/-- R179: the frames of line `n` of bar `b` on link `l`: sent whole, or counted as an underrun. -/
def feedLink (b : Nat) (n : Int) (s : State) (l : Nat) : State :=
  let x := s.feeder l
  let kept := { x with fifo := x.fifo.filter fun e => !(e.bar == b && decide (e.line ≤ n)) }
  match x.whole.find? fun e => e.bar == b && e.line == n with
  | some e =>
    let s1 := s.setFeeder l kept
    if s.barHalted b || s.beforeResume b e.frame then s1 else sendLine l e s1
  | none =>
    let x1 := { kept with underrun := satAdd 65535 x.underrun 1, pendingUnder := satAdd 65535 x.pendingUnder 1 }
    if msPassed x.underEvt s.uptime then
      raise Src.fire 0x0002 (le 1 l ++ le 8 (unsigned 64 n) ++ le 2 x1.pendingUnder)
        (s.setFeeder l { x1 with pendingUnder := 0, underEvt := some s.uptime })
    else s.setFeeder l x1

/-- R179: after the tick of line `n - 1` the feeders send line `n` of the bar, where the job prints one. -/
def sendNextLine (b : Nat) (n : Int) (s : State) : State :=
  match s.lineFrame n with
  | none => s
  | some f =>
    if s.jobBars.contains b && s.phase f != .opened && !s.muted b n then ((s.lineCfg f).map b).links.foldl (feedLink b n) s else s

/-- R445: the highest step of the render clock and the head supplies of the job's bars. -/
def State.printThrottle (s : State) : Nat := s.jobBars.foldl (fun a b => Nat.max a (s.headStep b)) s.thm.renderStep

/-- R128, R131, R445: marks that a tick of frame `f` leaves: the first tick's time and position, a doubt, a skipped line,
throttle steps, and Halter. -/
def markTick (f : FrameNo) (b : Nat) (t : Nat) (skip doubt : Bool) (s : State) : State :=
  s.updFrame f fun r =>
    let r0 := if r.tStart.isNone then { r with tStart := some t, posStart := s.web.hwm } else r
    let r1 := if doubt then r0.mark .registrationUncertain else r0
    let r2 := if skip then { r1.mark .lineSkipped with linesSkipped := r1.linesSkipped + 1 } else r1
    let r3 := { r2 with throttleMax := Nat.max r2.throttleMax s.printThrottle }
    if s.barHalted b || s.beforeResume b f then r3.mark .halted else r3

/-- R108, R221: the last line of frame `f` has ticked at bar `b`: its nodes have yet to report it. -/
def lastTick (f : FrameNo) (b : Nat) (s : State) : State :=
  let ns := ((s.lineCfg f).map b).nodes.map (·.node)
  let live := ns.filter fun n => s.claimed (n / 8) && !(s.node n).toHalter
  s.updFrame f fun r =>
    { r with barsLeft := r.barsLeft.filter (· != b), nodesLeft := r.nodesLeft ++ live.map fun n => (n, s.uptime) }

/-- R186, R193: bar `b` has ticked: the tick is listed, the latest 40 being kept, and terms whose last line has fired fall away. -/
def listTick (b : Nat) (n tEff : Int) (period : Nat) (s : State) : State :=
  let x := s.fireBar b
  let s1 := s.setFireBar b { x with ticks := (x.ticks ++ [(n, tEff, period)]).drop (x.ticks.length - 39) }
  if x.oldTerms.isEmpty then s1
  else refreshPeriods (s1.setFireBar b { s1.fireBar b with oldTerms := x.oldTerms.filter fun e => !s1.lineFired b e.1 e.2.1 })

--------

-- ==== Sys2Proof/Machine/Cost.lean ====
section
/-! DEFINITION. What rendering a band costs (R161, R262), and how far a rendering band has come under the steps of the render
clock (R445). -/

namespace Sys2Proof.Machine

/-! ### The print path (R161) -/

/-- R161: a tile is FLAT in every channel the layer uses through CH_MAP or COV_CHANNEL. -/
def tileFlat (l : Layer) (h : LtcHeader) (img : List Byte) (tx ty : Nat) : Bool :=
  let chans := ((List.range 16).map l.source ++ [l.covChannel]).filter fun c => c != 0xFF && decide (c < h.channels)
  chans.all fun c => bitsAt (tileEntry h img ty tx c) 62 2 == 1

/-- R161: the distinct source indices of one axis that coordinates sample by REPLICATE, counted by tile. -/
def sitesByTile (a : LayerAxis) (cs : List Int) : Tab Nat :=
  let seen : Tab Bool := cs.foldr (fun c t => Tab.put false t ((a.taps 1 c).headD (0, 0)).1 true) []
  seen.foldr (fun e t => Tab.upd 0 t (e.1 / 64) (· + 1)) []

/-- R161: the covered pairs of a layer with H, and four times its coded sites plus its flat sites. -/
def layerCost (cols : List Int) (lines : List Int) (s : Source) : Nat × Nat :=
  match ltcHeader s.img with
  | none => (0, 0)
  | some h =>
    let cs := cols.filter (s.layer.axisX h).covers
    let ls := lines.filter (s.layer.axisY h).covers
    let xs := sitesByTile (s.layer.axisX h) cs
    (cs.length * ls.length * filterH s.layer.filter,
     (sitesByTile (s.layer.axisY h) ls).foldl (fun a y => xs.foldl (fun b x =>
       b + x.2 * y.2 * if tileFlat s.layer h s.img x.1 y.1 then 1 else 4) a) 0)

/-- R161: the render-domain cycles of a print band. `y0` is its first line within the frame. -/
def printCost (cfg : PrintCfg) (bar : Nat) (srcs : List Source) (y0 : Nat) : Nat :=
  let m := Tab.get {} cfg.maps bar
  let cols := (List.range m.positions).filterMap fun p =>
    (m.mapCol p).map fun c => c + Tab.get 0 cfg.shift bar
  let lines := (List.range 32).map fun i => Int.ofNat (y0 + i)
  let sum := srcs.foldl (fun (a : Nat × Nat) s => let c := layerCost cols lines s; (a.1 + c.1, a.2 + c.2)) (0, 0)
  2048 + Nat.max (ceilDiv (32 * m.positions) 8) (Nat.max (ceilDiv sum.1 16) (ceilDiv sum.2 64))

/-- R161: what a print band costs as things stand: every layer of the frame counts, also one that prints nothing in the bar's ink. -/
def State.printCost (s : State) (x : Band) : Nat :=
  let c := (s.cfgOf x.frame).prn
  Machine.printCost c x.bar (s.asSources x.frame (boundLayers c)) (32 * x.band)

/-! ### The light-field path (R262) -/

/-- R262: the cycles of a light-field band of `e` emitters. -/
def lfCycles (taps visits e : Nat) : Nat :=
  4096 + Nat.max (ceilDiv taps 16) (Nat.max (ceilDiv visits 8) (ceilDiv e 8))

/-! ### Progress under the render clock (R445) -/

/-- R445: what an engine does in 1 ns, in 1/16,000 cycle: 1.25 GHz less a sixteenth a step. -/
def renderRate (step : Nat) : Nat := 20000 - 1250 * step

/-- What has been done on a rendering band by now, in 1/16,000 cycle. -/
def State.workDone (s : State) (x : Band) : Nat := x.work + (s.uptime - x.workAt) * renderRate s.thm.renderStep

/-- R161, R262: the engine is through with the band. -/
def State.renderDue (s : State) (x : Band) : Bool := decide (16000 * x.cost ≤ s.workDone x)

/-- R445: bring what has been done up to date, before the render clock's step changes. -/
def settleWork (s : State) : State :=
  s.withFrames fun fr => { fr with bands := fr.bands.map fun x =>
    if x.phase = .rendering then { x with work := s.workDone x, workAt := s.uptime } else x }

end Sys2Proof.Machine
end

--------

▶ **WHAT IS NEEDED**: Above are the records; from them, give again exactly the lines from the one containing "fall away. -/" through the one containing "else refreshPeriods (s1.setFireBar", both included.

▶ **SOLUTION FOR THIS TASK**:
/-- R186, R193: bar `b` has ticked: the tick is listed, the latest 40 being kept, and terms whose last line has fired fall away. -/
def listTick (b : Nat) (n tEff : Int) (period : Nat) (s : State) : State :=
  let x := s.fireBar b
  let s1 := s.setFireBar b { x with ticks := (x.ticks ++ [(n, tEff, period)]).drop (x.ticks.length - 39) }
  if x.oldTerms.isEmpty then s1
  else refreshPeriods (s1.setFireBar b { s1.fireBar b with oldTerms := x.oldTerms.filter fun e => !s1.lineFired b e.1 e.2.1 })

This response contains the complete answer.